Weaning From High Flow Nasal Oxygen in Acute Respiratory Failure : a Target Trial Emulation (NCT07030413) | Clinical Trial Compass
Active — Not RecruitingNot Applicable
Weaning From High Flow Nasal Oxygen in Acute Respiratory Failure : a Target Trial Emulation
France2,000 participantsStarted 2019-11-01
Plain-language summary
Acute respiratory failure is a frequent reason for admission to the intensive care unit (ICU). It is associated with high healthcare consumption and mortality.
High-flow nasal oxygen (HFNO) improves comfort, reduces the risk of intubation and may reduce the risk of mortality in the most severe patients with acute hypoxemic respiratory failure compared with other oxygenation strategies. Therefore, HFNO is recommended as a first-line non-invasive oxygenation strategy in acute hypoxemic respiratory failure.
The timing of weaning patients from HFNO is complex. On the one hand, failure to wean from HFNO is associated with prolonged duration of HFNO and prolonged ICU stay. On the other hand, continued HFNO in patients ready to be weaned may unnecessarily prolong ICU stay and contribute to overwhelming of ICU capacities.
The overarching goal of this study is to identify the characteristics of patients in whom weaning from HFNO is not beneficial.
Who can participate
Age range
18 Years
Sex
ALL
See this in plain English?
AI-rewrites the medical criteria so a patient or caregiver can understand them. Always confirm with the trial site.
Inclusion Criteria:
* Adult patients (age \> 18)
* Admitted to participating ICUs
* Treated with HFNO at the attending physician's discretion for acute respiratory failure (defined as respiratory rate ≥ 25 breaths/min)
Exclusion Criteria:
* Prophylactic HFNO to prevent reintubation after extubation
* Noninvasive ventilation before HFNO initiation
Questions worth asking your doctor
Bring these to your next appointment. They're a starting point for a shared conversation — not a sign you qualify or a recommendation to enrol.
1Based on my diagnosis and history, is this trial worth exploring for me — or is there a standard treatment we should try first?

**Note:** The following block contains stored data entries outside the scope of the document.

@[simp] theorem setCap_keeps (f : Capacity → Capacity) (s : State) : (setCap f s).pending = s.pending ∧ (setCap f s).chip = s.chip := by
  unfold setCap; simp
@[simp] theorem setCap_fits (f : Capacity → Capacity) (s : State) (h : Fits s) : Fits (setCap f s) := by
  unfold setCap; simp [h]
@[simp] theorem bodyPowerPolicy_keeps (c : Call) (s : State) : (bodyPowerPolicy c s).state.pending = s.pending ∧ (bodyPowerPolicy c s).state.chip = s.chip := by
  unfold bodyPowerPolicy; (repeat' split) <;> simp
@[simp] theorem bodyPowerPolicy_fits (c : Call) (s : State) (h : Fits s) : Fits (bodyPowerPolicy c s).state := by
  unfold bodyPowerPolicy; (repeat' split) <;> simp [h]
theorem execPowerPolicy_keeps (tag : Byte) (p : List Byte) (s : State) {t : State} (e : execPowerPolicy tag p s = .next t) : t.pending = s.pending ∧ t.chip = s.chip := by
  unfold execPowerPolicy at e; exact hostRow_keeps (fun _ _ => by simp [cmdPowerPolicy]) e
theorem execPowerPolicy_fits (tag : Byte) (p : List Byte) (s : State) {t : State} (e : execPowerPolicy tag p s = .next t) (h : Fits s) : Fits t := by
  unfold execPowerPolicy at e; exact hostRow_fits (fun _ _ hu => by simp [cmdPowerPolicy, hu]) e h
theorem execCapacityStatus_keeps (tag : Byte) (p : List Byte) (s : State) {t : State} (e : execCapacityStatus tag p s = .next t) : t.pending = s.pending ∧ t.chip = s.chip := by
  unfold execCapacityStatus at e; exact hostRow_keeps (fun _ _ => by simp [cmdCapacityStatus]) e
theorem execCapacityStatus_fits (tag : Byte) (p : List Byte) (s : State) {t : State} (e : execCapacityStatus tag p s = .next t) (h : Fits s) : Fits t := by
  unfold execCapacityStatus at e; exact hostRow_fits (fun _ _ hu => by simp [cmdCapacityStatus, hu]) e h
@[simp] theorem setVcore_keeps (v : Nat) (s : State) : (setVcore v s).pending = s.pending ∧ (setVcore v s).chip = s.chip := by
  unfold setVcore; simp
@[simp] theorem setVcore_fits (v : Nat) (s : State) (h : Fits s) : Fits (setVcore v s) := by
  unfold setVcore; simp [h]
@[simp] theorem controlVcore_keeps (s : State) : (controlVcore s).pending = s.pending ∧ (controlVcore s).chip = s.chip := by
  unfold controlVcore; simp
@[simp] theorem controlVcore_fits (s : State) (h : Fits s) : Fits (controlVcore s) := by
  unfold controlVcore; try dsimp only
  repeat' first | with_reducible assumption | intro _ | with_reducible refine forEach_fits _ _ _ ?_ ?_ | with_reducible refine foldl_fits _ _ _ ?_ ?_ | with_reducible refine setCap_fits _ _ ?_ | with_reducible refine setVcore_fits _ _ ?_ | split | (simp (maxDischargeDepth := 20) [*]; done)
@[simp] theorem countShort_keeps (s : State) : (countShort s).pending = s.pending ∧ (countShort s).chip = s.chip := by
  unfold countShort; simp
@[simp] theorem countShort_fits (s : State) (h : Fits s) : Fits (countShort s) := by
  unfold countShort; simp [h]
@[simp] theorem judgeShortfall_keeps (s : State) : (judgeShortfall s).pending = s.pending ∧ (judgeShortfall s).chip = s.chip := by
  unfold judgeShortfall; simp
@[simp] theorem judgeShortfall_fits (s : State) (h : Fits s) : Fits (judgeShortfall s) := by
  unfold judgeShortfall; try dsimp only
  repeat' first | with_reducible assumption | intro _ | with_reducible refine forEach_fits _ _ _ ?_ ?_ | with_reducible refine foldl_fits _ _ _ ?_ ?_ | with_reducible refine faultBegins_fits _ _ _ _ _ _ ?_ | with_reducible refine setCap_fits _ _ ?_ | with_reducible refine faultEnds_fits _ _ _ _ ?_ | split | (simp (maxDischargeDepth := 20) [*]; done)
@[simp] theorem trackRestore_keeps (s : State) : (trackRestore s).pending = s.pending ∧ (trackRestore s).chip = s.chip := by
  unfold trackRestore; simp
@[simp] theorem trackRestore_fits (s : State) (h : Fits s) : Fits (trackRestore s) := by
  unfold trackRestore; simp [h]
theorem execCapacityMeasurement_keeps (rings : List Nat) (s : State) {t : State} (e : execCapacityMeasurement rings s = .next t) : t.pending = s.pending ∧ t.chip = s.chip := by
  unfold execCapacityMeasurement at e; (repeat' split at e) <;> simp at e <;> subst e <;> simp
theorem execCapacityMeasurement_fits (rings : List Nat) (s : State) {t : State} (e : execCapacityMeasurement rings s = .next t) (h : Fits s) : Fits t := by
  unfold execCapacityMeasurement at e; (try dsimp only at e)
  (repeat' split at e) <;> cases e
  all_goals repeat' first | with_reducible assumption | intro _ | with_reducible refine forEach_fits _ _ _ ?_ ?_ | with_reducible refine foldl_fits _ _ _ ?_ ?_ | with_reducible refine trackRestore_fits _ ?_ | with_reducible refine countShort_fits _ ?_ | with_reducible refine setCap_fits _ _ ?_ | with_reducible refine judgeShortfall_fits _ ?_ | with_reducible refine controlVcore_fits _ ?_ | split | (simp (maxDischargeDepth := 20) [*]; done)
theorem execPowerWindow_keeps (mw : Nat) (s : State) {t : State} (e : execPowerWindow mw s = .next t) : t.pending = s.pending ∧ t.chip = s.chip := by
  unfold execPowerWindow at e; (repeat' split at e) <;> simp at e <;> subst e <;> simp
theorem execPowerWindow_fits (mw : Nat) (s : State) {t : State} (e : execPowerWindow mw s = .next t) (h : Fits s) : Fits t := by
  unfold execPowerWindow at e; (try dsimp only at e)
  (repeat' split at e) <;> cases e
  all_goals repeat' first | with_reducible assumption | intro _ | with_reducible refine forEach_fits _ _ _ ?_ ?_ | with_reducible refine foldl_fits _ _ _ ?_ ?_ | with_reducible refine setCap_fits _ _ ?_ | with_reducible refine setVcore_fits _ _ ?_ | split | (simp (maxDischargeDepth := 20) [*]; done)
@[simp] theorem keepOne_keeps (w : Nat → ℚ) (mask : Nat) (s : State) : (keepOne w mask s).2.pending = s.pending ∧ (keepOne w mask s).2.chip = s.chip := by
  unfold keepOne; simp
@[simp] theorem keepOne_fits (w : Nat → ℚ) (mask : Nat) (s : State) (h : Fits s) : Fits (keepOne w mask s).2 := by
  unfold keepOne; simp [h]
@[simp] theorem shedOne_keeps (step : Nat) (engine : Bool) (id : Nat) (s : State) : (shedOne step engine id s).1.pending = s.pending ∧ (shedOne step engine id s).1.chip = s.chip := by
  unfold shedOne; (repeat' split) <;> simp
@[simp] theorem shedOne_fits (step : Nat) (engine : Bool) (id : Nat) (s : State) (h : Fits s) : Fits (shedOne step engine id s).1 := by
  unfold shedOne; try dsimp only
  repeat' first | with_reducible assumption | intro _ | with_reducible refine forEach_fits _ _ _ ?_ ?_ | with_reducible refine foldl_fits _ _ _ ?_ ?_ | with_reducible refine releaseEngine_fits _ _ ?_ | with_reducible refine setLaneMask_fits _ _ _ ?_ | with_reducible refine setCap_fits _ _ ?_ | with_reducible refine setEngineMask_fits _ _ _ ?_ | with_reducible refine keepOne_fits _ _ _ ?_ | with_reducible refine releaseLane_fits _ _ ?_ | split | (simp (maxDischargeDepth := 20) [*]; done)
@[simp] theorem evShed_keeps (cause : Nat) (before : Nat) (after : Nat) (l : List Shed) (s : State) : (evShed cause before after l s).pending = s.pending ∧ (evShed cause before after l s).chip = s.chip := by
  unfold evShed; simp
@[simp] theorem evShed_fits (cause : Nat) (before : Nat) (after : Nat) (l : List Shed) (s : State) (h : Fits s) : Fits (evShed cause before after l s) := by
  unfold evShed; simp [h]
@[simp] theorem shedRecords_keeps (cause before after k : Nat) (l : List Shed) (s : State) :
    (shedRecords cause before after k l s).pending = s.pending ∧ (shedRecords cause before after k l s).chip = s.chip := by
  induction k generalizing l s with
  | zero => exact ⟨rfl, rfl⟩
  | succ k ih => unfold shedRecords; dsimp only; split <;> simp [ih]
@[simp] theorem shedRecords_fits (cause before after k : Nat) (l : List Shed) (s : State) (h : Fits s) :
    Fits (shedRecords cause before after k l s) := by
  induction k generalizing l s with
  | zero => exact h
  | succ k ih => unfold shedRecords; dsimp only; split <;> simp [ih, h]
@[simp] theorem raiseCap_keeps (left : Nat) (s : State) : (raiseCap left s).pending = s.pending ∧ (raiseCap left s).chip = s.chip := by
  unfold raiseCap; simp
@[simp] theorem raiseCap_fits (left : Nat) (s : State) (h : Fits s) : Fits (raiseCap left s) := by
  unfold raiseCap; try dsimp only
  repeat' first | with_reducible assumption | intro _ | with_reducible refine forEach_fits _ _ _ ?_ ?_ | with_reducible refine foldl_fits _ _ _ ?_ ?_ | with_reducible refine setCap_fits _ _ ?_ | with_reducible refine evShed_fits _ _ _ _ _ ?_ | split | (simp (maxDischargeDepth := 20) [*]; done)
@[simp] theorem overcommit_keeps (left : Nat) (s : State) : (overcommit left s).pending = s.pending ∧ (overcommit left s).chip = s.chip := by
  unfold overcommit; simp
@[simp] theorem overcommit_fits (left : Nat) (s : State) (h : Fits s) : Fits (overcommit left s) := by
  unfold overcommit; try dsimp only
  repeat' first | with_reducible assumption | intro _ | with_reducible refine forEach_fits _ _ _ ?_ ?_ | with_reducible refine foldl_fits _ _ _ ?_ ?_ | with_reducible refine faultBegins_fits _ _ _ _ _ _ ?_ | with_reducible refine setCap_fits _ _ ?_ | with_reducible refine evShed_fits _ _ _ _ _ ?_ | with_reducible refine faultEnds_fits _ _ _ _ ?_ | split | (simp (maxDischargeDepth := 20) [*]; done)
theorem passStep_fits (lim : Rat) (p : Pass) (k : Nat) (h : Fits p.s) : Fits (passStep lim p k).s :=
  foldl_inv (fun a : Pass => Fits a.s) _ _ _ h fun a x ha => by
    have e := shedOne_fits k x.1 x.2 a.s ha
    split
    · exact ha
    · split <;> next q => rw [q] at e; exact e
@[simp] theorem sheddingPass_keeps (s : State) : (sheddingPass s).pending = s.pending ∧ (sheddingPass s).chip = s.chip := by
  have h1 := foldl_inv (fun a : Pass => a.s.pending = s.pending ∧ a.s.chip = s.chip) [1, 2, 3, 4, 5] (passStep (capLim s))
    { s := s, left := demand s, shed := [] } ⟨rfl, rfl⟩ fun a x ha => passStep_keeps _ _ _ _ ha
  unfold sheddingPass; dsimp only
  generalize List.foldl (passStep (capLim s)) { s := s, left := demand s, shed := [] } [1, 2, 3, 4, 5] = q at h1 ⊢
  split <;> simp [h1]
@[simp] theorem sheddingPass_fits (s : State) (h : Fits s) : Fits (sheddingPass s) := by
  have h1 := foldl_inv (fun a : Pass => Fits a.s) [1, 2, 3, 4, 5] (passStep (capLim s))
    { s := s, left := demand s, shed := [] } h fun a x ha => passStep_fits _ _ _ ha
  unfold sheddingPass; dsimp only
  generalize List.foldl (passStep (capLim s)) { s := s, left := demand s, shed := [] } [1, 2, 3, 4, 5] = q at h1 ⊢
  split <;> simp (maxDischargeDepth := 20) [h1]
theorem execSheddingPass_keeps (s : State) {t : State} (e : execSheddingPass s = .next t) : t.pending = s.pending ∧ t.chip = s.chip := by
  unfold execSheddingPass at e; (repeat' split at e) <;> simp at e <;> subst e <;> simp
theorem execSheddingPass_fits (s : State) {t : State} (e : execSheddingPass s = .next t) (h : Fits s) : Fits t := by
  unfold execSheddingPass at e; dsimp only at e; (repeat' split at e) <;> simp at e <;> subst e <;> (repeat' split) <;> simp_all
@[simp] theorem restoreOne_keeps (x : ShedEntry) (s : State) : (restoreOne x s).pending = s.pending ∧ (restoreOne x s).chip = s.chip := by
  unfold restoreOne; simp
@[simp] theorem restoreOne_fits (x : ShedEntry) (s : State) (h : Fits s) : Fits (restoreOne x s) := by
  unfold restoreOne; try dsimp only
  repeat' first | with_reducible assumption | intro _ | with_reducible refine forEach_fits _ _ _ ?_ ?_ | with_reducible refine foldl_fits _ _ _ ?_ ?_ | with_reducible refine setLaneMask_fits _ _ _ ?_ | with_reducible refine setCap_fits _ _ ?_ | with_reducible refine setEngineMask_fits _ _ _ ?_ | with_reducible refine evShed_fits _ _ _ _ _ ?_ | split | (simp (maxDischargeDepth := 20) [*]; done)
theorem execRestore_keeps (s : State) {t : State} (e : execRestore s = .next t) : t.pending = s.pending ∧ t.chip = s.chip := by
  unfold execRestore at e; dsimp only at e; (repeat' split at e) <;> simp at e <;> subst e <;> (repeat' split) <;> simp_all
theorem execRestore_fits (s : State) {t : State} (e : execRestore s = .next t) (h : Fits s) : Fits t := by
  unfold execRestore at e; dsimp only at e; (repeat' split at e) <;> simp at e <;> subst e <;> (repeat' split) <;> simp_all
@[simp] theorem gapOn_keeps (input : Nat) (a : State) : (gapOn input a).pending = a.pending ∧ (gapOn input a).chip = a.chip := by
  unfold gapOn; simp
@[simp] theorem gapOn_fits (input : Nat) (a : State) (h : Fits a) : Fits (gapOn input a) := by
  unfold gapOn; try dsimp only
  repeat' first | with_reducible assumption | intro _ | with_reducible refine forEach_fits _ _ _ ?_ ?_ | with_reducible refine foldl_fits _ _ _ ?_ ?_ | with_reducible refine updInput_fits _ _ _ ?_ | split | (simp (maxDischargeDepth := 20) [*]; done)
theorem execInputFifoDrop_keeps (input : Nat) (s : State) {t : State} (e : execInputFifoDrop input s = .next t) : t.pending = s.pending ∧ t.chip = s.chip := by
  unfold execInputFifoDrop at e; (repeat' split at e) <;> simp at e <;> subst e <;> simp
theorem execInputFifoDrop_fits (input : Nat) (s : State) {t : State} (e : execInputFifoDrop input s = .next t) (h : Fits s) : Fits t := by
  unfold execInputFifoDrop at e; (try dsimp only at e)
  (repeat' split at e) <;> cases e
  all_goals repeat' first | with_reducible assumption | intro _ | with_reducible refine forEach_fits _ _ _ ?_ ?_ | with_reducible refine foldl_fits _ _ _ ?_ ?_ | with_reducible refine gapOn_fits _ _ ?_ | with_reducible refine setCap_fits _ _ ?_ | with_reducible refine count_fits _ _ _ _ ?_ | split | (simp (maxDischargeDepth := 20) [*]; done)
theorem execDerateDecay_keeps (s : State) {t : State} (e : execDerateDecay s = .next t) : t.pending = s.pending ∧ t.chip = s.chip := by
  unfold execDerateDecay at e; (repeat' split at e) <;> simp at e <;> subst e <;> simp
theorem execDerateDecay_fits (s : State) {t : State} (e : execDerateDecay s = .next t) (h : Fits s) : Fits t := by
  unfold execDerateDecay at e; (repeat' split at e) <;> simp at e <;> subst e <;> simp [h]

2What does this trial's phase tell us about how much is already known about its safety and benefit?
3What would taking part actually involve for me — visits, tests, time, and travel?
4What are the known and possible risks or side effects I should weigh, and how would they be monitored?
5If this trial isn't the right fit, what other options or trials would you suggest I look into?
Generated to help you prepare — always confirm anything about your own eligibility and care with the study team and your doctor.
Questions for the trial coordinator
The trial coordinator is the person who runs the study day to day. These cover the practical side — logistics, costs, and what taking part would actually mean for your life. The study team confirms whether you meet the criteria; these are questions to ask, not a sign you qualify.
1What does taking part actually involve week to week — how many visits, where, and how long does each one take?
2What costs are covered by the study, and what might I have to pay for myself, including travel, parking, or time off work?
3What happens during screening, and what happens if the study team confirms I don't meet the criteria after those tests?
4Who pays for the scans, blood work, and other tests the trial requires — the study, my insurance, or me?
5How will being in the trial affect my regular care, and will my own doctor stay informed and involved?
6Can I leave the trial at any point if I change my mind, and what would happen to my care if I do?
A starting point for the conversation — always confirm anything about your own eligibility, costs, and care with the study team and your doctor.